Today was our hill walking day, convenient since the park by our house sits in a huge crater. It's a heck of a sledding hill, spacious, and has become a main character in this chapter of our lives, vastly important. We're there every day now; it's the "outting," the daily thing we plan our days around.
On hill days, we walk up and down the steep green dunes for cardio, interlaced with loops around the bowl dodging people, dogs, basketballs, bikers, and stray bubbles desperate mothers are blowing for their toddlers.
"Does she not know that's not a good idea?" I ask the boys, who struggle to put two and two together.
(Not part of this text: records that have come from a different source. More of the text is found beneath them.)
/-- R350: vectors 1 to 63 signal every present slot whose INT_EN bit is set. -/
def interrupt (s : State) (v : Nat) : State := { s with hosts := s.hosts.map fun h => msixRaise s.now h v }

/-- R350: a vector of one slot. -/
def interruptSlot (s : State) (n v : Nat) : State := setHost s n (msixRaise s.now (getHost s n) v)

/-- R350: pending vectors of every slot that may be sent now. -/
def msixFlush (s : State) : State :=
  { s with hosts := s.hosts.map fun h => (List.range 12).foldl (msixSend s.now) h }

/-! ### Completion rings, R349 -/

/-- R349: records in the ring that the host has yet to take. -/
def crUsed (h : HostSlot) : Nat := (h.crTail - h.crHead).toNat

/-- R349: one record written to the ring, and then CR_TAIL advances and signals vector 0. -/
def crWrite (now : Nat) (h : HostSlot) (r : List Byte) : HostSlot :=
  msixRaise now { h with
    ring := Mem.writeN h.ring (h.crAddr.toNat + 64 * (h.crTail.toNat % 2 ^ h.crLog2)) r
    crTail := h.crTail + 1 } 0

/-- R349: held records go to the ring, oldest first, while it has room. -/
def crDrain (now : Nat) : Nat → HostSlot → HostSlot
  | 0, h => h
  | n + 1, h =>
    match h.buf with
    | [] => h
    | r :: rs => if h.present && h.crEnable && decide (crUsed h < 2 ^ h.crLog2)
        then crDrain now n (crWrite now { h with buf := rs } r) else h

/-- R349: as many held records as the ring has room for. -/
def crFill (now : Nat) (h : HostSlot) : HostSlot := crDrain now h.buf.length h

/-- R349: a record for a slot enters its buffer, and the ring where it has room; or it is dropped and counted. -/
def postRecord (s : State) (n : Nat) (r : List Byte) : State :=
  let h := getHost s n
  if !h.present || !h.crEnable || decide (4096 ≤ h.buf.length) then setHost s n { h with lost := h.lost + 1 }
  else setHost s n (crFill s.now { h with buf := h.buf ++ [r] })

/-! ### Record registers -/

/-- Whether a record register holds a record. -/
def Rec.valid (r : Rec) : Bool := r.reg.getLsbD 16

/-- A record: kept when none is held, else counted. `fields` is the register's image above VALID, `detail` what the record names
beyond it. -/
def recNote (r : Rec) (code : Status) (fields aux : Nat) (detail : List Nat := []) : Rec :=
  if r.valid then { r with more := r.more + 1 }
  else ⟨BitVec.ofNat 64 (code.toNat + 2 ^ 16 + fields), BitVec.ofNat 64 aux, r.more, detail⟩

/-- W1C of VALID: clearing it clears the record. -/
def recClear (r : Rec) (v : Word) : Rec := if v.getLsbD 16 then {} else r

/-- R350, vector 8: a record register became VALID. -/
def recIrq (s : State) (was : Rec) : State := if was.valid then s else interrupt s 8

/-- GRID_FAULT, Table 2.11. A record that its rule gives no network or port has 0 in NET and PORT (log entry 85). -/
def noteGrid (s : State) (code : Status) (cell punit net port : Nat) (detail : List Nat := []) : State :=
  let r := recNote s.recs.grid code (fld 17 cell + fld 26 punit + fld 37 net + fld 39 port) 0 detail
  recIrq { s with recs := { s.recs with grid := r } } s.recs.grid

def noteMu (s : State) (code : Status) (cell bank addr win : Nat) (detail : List Nat := []) : State :=
  let r := recNote s.recs.mu code (fld 17 cell + fld 26 bank + fld 31 addr + fld 52 win) 0 detail
  recIrq { s with recs := { s.recs with mu := r } } s.recs.mu

def noteCfg (s : State) (code : Status) (cell kind slot off : Nat) : State :=
  let r := recNote s.recs.cfg code (fld 17 cell + fld 26 kind + fld 30 slot + fld 36 off) 0
  recIrq { s with recs := { s.recs with cfg := r } } s.recs.cfg

def noteStr (s : State) (code : Status) (sched : Bool) (index pos addr : Nat) : State :=
  let r := recNote s.recs.str code (fld 17 index + flg 30 sched + fld 31 pos) addr
  recIrq { s with recs := { s.recs with str := r } } s.recs.str

def noteSep (s : State) (code : Status) (op stripe shards : Nat) (id : Word) : State :=
  let r := recNote s.recs.sep code (fld 17 op + fld 21 stripe + fld 48 shards) id.toNat
  recIrq { s with recs := { s.recs with sep := r } } s.recs.sep

def noteAdm (s : State) (code : Status) (svc slot : Nat) : State :=
  recIrq { s with recs := { s.recs with adm := recNote s.recs.adm code (fld 17 svc + fld 21 slot) 0 } } s.recs.adm

def noteCel (s : State) (code : Status) (seq svc slot : Nat) : State :=
  recIrq { s with recs := { s.recs with cel := recNote s.recs.cel code (fld 17 seq + fld 29 svc + fld 33 slot) 0 } } s.recs.cel

def noteLad (s : State) (code : Status) (disp coll queue member epoch : Nat) (detail : List Nat := []) : State :=
  let r := recNote s.recs.lad code (fld 17 disp + fld 21 coll + fld 27 queue + fld 37 member + fld 45 epoch) 0 detail
  recIrq { s with recs := { s.recs with lad := r } } s.recs.lad

def noteMil (s : State) (code : Status) (port lane part module : Nat) : State :=
  let r := recNote s.recs.mil code (fld 17 port + fld 20 lane + fld 24 part + fld 32 module) 0
  recIrq { s with recs := { s.recs with mil := r } } s.recs.mil

def noteRal (s : State) (code : Status) (ctx pc : Nat) : State :=
  recIrq { s with recs := { s.recs with ral := recNote s.recs.ral code (fld 17 ctx + fld 20 pc) 0 } } s.recs.ral

/-- PT_FAULT; a new record also signals vector 11 (file 16). -/
def notePt (s : State) (code : Status) (source : Nat) : State :=
  let t := recIrq { s with recs := { s.recs with pt := recNote s.recs.pt code (fld 17 source) 0 } } s.recs.pt
  if s.recs.pt.valid then t else interrupt t 11

def noteUnit (s : State) (code : Status) (cell punit replay : Nat) (injected remapped : Bool) (lost : Nat)
    (detail : List Nat := []) : State :=
  let r := recNote s.recs.unit code (fld 17 cell + fld 26 punit + fld 37 replay + flg 40 injected + flg 41 remapped) lost detail
  recIrq { s with recs := { s.recs with unit := r } } s.recs.unit

def noteRas (s : State) (code : Status) (region detail : Nat) : State :=
  recIrq { s with recs := { s.recs with ras := recNote s.recs.ras code (fld 17 region + fld 32 detail) 0 } } s.recs.ras

/-- R432: the management port signals an alert. -/
def mgmtAlert (s : State) : State := { s with mgmt := { s.mgmt with alerts := s.mgmt.alerts + 1 } }

/-- PWR_EVENT, which no host reads: no vector; a new record raises a management alert (R432). -/
def notePwr (s : State) (code : Status) : State :=
  let t := { s with recs := { s.recs with pwr := recNote s.recs.pwr code 0 0 } }
  if s.recs.pwr.valid then t else mgmtAlert t

/-! ### Events and programs, R322, R327, R328 -/

/-- An event record, R327: status, ticket or source, detail. -/
def evRecord (status : Status) (src detail : Nat) : Word :=
  BitVec.ofNat 64 (status.toNat + fld 16 (src % 2 ^ 16) + fld 32 (detail % 2 ^ 32))

/-- Register `r` of a context written; g0 stays zero (R324). -/
def ctxPut (x : CtxSt) (r : Nat) (v : Word) : CtxSt := if r = 0 then x else { x with regs := x.regs.set r v }

/-- R328: a WAIT whose mask meets EV returns: rd takes those bits, which clear. -/
def ctxWake (x : CtxSt) : CtxSt :=
  match x.waits with
  | .event rd mask _ =>
    if x.ev &&& mask = 0 then x
    else { ctxPut x rd ((x.ev &&& mask).setWidth 64) with ev := x.ev &&& ~~~mask, waits := .none, st := 1 }
  | _ => x

/-- R327: an event: the record joins the queue of 64, or is discarded with OVERFLOW; a WAIT on it ends. -/
def ctxEvent (x : CtxSt) (b : Nat) (r : Word) : CtxSt :=
  let e := if 64 ≤ x.evq.length then { x with ev := x.ev ||| (1#32 <<< b) ||| (1#32 <<< 31) }
    else { x with ev := x.ev ||| (1#32 <<< b), evq := x.evq ++ [r] }
  ctxWake e

def raiseEvent (s : State) (c b : Nat) (r : Word) : State := setCtx s c (ctxEvent (getCtx s c) b r)

/-- The job contexts and the supervisor contexts, R319. -/
def jobCtxs : List Nat := [0, 2, 4, 6]
def supCtxs : List Nat := [1, 3, 5, 7]

/-- An event to every job context, or to every supervisor context. -/
def raiseAll (s : State) (cs : List Nat) (b : Nat) (r : Word) : State := cs.foldl (fun s c => raiseEvent s c b r) s

/-- One byte of control memory. -/
def cmRead (s : State) (a n : Nat) : List Byte := Mem.readN s.cm a n
def cmWrite (s : State) (a : Nat) (d : List Byte) : State := { s with cm := Mem.writeN s.cm a d }

/-- R322: the entry's address in its queue's ring. -/
def pqAddr (q : ProgQ) (i : BitVec 32) : Nat := q.base + 32 * (i.toNat % 2 ^ q.size)

/-- R322: HEAD passes the entries that have ended, in ring order. -/
def pqRetire : Nat → ProgQ → ProgQ
  | 0, q => q
  | n + 1, q =>
    if q.ended.contains q.head then
      pqRetire n { q with head := q.head + 1, ended := q.ended.erase q.head, begun := q.begun.erase q.head }
    else q

/-- R322, R323: an entry's completion fields are written, DONE is set, HEAD advances, and NOTIFY signals vector 4 + q. -/
def pqEnd (s : State) (q : Nat) (i : BitVec 32) (status user : Status) (endPc : Nat) : State :=
  let pq := nth {} s.raler.pq q
  let a := pqAddr pq i
  let notify := bit (leNat (cmRead s a 4)) 24
  let s := cmWrite s (a + 24) (leBytes 7 (status.toNat + fld 16 user.toNat + fld 32 1 + fld 33 (endPc % 2 ^ 23)))
  let pq := pqRetire (pq.ended.length + 1) { pq with ended := pq.ended ++ [i] }
  let s := { s with raler := { s.raler with pq := s.raler.pq.set q pq } }
  if notify then interrupt s (4 + q) else s

/-- R322: a context's program ends; the context is idle. -/
def endProgram (s : State) (c : Nat) (status user : Status) : State :=
  let x := getCtx s c
  if x.st = 0 then s
  else
    let s := setCtx s c { x with st := 0, waits := .none, timer := none }
    pqEnd s (c / 2) (BitVec.ofNat 32 x.entry) status user x.lastPc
"Nevermind," I say as we head up the hill, our colorful shoes a sight for soar eyes in the sunlight, against the spring grass. We pause at the top, looking down on all the activity, somehow a little askew. If you didn't know, would you know? Or would you miss it entirely, even though it was right in front of you? Would you see what you wanted to see? What you always saw?
Jude pointed ahead. Look, he said, trees. Two trees. Shadows, he said.
It was impossible not to accept this beautiful gift as magical. As though they had appeared there just for us.
What were they before I saw them as they were? Before Jude pointed them out? Blobs? Static? Darkness? Or did I not see them at all? But how could you miss them? Two enormous tree shadows, limbs like skyscrapers projected in front of us, lacy, still,and reaching. Mesmerized, we stood there and watched for a few minutes, silent.
It was like the other day when the leaves blew toward us like so many welcoming hands waving us toward shelter.